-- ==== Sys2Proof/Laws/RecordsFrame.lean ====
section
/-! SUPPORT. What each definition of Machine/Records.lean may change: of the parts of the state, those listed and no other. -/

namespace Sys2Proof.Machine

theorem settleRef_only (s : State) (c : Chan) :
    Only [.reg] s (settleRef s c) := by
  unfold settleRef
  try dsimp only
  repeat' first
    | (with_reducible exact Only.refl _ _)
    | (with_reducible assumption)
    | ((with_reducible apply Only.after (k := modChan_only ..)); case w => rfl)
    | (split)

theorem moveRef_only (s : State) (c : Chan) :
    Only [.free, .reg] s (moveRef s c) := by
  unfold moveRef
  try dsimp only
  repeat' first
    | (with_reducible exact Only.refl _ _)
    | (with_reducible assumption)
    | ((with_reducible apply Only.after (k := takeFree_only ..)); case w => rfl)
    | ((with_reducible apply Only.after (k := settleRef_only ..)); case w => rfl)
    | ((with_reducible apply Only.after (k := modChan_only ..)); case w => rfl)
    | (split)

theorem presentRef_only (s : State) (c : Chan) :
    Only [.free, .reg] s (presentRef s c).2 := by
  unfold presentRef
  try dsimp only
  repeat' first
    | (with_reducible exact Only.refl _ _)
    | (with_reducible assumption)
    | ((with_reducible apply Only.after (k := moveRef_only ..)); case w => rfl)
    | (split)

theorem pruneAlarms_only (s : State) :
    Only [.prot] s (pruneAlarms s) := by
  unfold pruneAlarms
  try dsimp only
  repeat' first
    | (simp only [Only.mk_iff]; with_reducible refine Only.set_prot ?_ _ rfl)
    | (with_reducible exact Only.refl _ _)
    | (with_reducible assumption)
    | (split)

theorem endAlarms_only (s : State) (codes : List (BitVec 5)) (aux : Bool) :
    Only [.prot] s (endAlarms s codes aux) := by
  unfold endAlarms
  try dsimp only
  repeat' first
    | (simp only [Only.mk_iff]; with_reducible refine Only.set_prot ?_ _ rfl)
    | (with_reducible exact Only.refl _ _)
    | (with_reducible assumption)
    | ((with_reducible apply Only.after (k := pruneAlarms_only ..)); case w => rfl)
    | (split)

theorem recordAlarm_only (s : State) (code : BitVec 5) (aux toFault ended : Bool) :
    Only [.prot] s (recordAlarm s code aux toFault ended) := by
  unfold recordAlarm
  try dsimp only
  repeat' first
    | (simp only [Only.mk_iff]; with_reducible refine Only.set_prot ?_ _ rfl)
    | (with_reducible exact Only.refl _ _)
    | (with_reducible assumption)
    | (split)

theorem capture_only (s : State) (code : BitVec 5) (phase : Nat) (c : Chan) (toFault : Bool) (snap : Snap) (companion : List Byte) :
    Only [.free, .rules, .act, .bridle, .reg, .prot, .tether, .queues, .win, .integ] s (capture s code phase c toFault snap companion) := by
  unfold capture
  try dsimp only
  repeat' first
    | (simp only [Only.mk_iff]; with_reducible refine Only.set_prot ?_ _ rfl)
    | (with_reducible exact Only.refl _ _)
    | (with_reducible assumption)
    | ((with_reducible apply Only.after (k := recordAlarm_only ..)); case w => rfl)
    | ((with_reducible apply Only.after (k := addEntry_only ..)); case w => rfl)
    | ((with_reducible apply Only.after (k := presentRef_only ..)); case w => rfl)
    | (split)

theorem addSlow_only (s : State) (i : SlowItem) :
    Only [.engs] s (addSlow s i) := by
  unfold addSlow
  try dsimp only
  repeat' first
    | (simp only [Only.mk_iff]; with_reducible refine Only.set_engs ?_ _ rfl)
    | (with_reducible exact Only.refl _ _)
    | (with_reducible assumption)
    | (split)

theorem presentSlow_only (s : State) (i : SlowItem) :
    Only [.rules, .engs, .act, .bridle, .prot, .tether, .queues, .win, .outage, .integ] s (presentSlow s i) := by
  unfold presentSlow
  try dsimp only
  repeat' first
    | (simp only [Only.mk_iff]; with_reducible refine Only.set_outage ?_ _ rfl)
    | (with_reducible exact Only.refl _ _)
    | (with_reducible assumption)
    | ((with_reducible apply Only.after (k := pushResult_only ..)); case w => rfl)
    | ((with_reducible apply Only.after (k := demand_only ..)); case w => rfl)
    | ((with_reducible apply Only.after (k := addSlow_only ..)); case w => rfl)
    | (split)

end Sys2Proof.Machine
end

^^^^^^^^^^^^^^^^

= Work request =
Go through the material above and report each line containing "case".

= Written solution =
    | ((with_reducible apply Only.after (k := modChan_only ..)); case w => rfl)
    | ((with_reducible apply Only.after (k := takeFree_only ..)); case w => rfl)
    | ((with_reducible apply Only.after (k := settleRef_only ..)); case w => rfl)
    | ((with_reducible apply Only.after (k := modChan_only ..)); case w => rfl)
    | ((with_reducible apply Only.after (k := moveRef_only ..)); case w => rfl)
    | ((with_reducible apply Only.after (k := pruneAlarms_only ..)); case w => rfl)
    | ((with_reducible apply Only.after (k := recordAlarm_only ..)); case w => rfl)
    | ((with_reducible apply Only.after (k := addEntry_only ..)); case w => rfl)
    | ((with_reducible apply Only.after (k := presentRef_only ..)); case w => rfl)
    | ((with_reducible apply Only.after (k := pushResult_only ..)); case w => rfl)
    | ((with_reducible apply Only.after (k := demand_only ..)); case w => rfl)
    | ((with_reducible apply Only.after (k := addSlow_only ..)); case w => rfl)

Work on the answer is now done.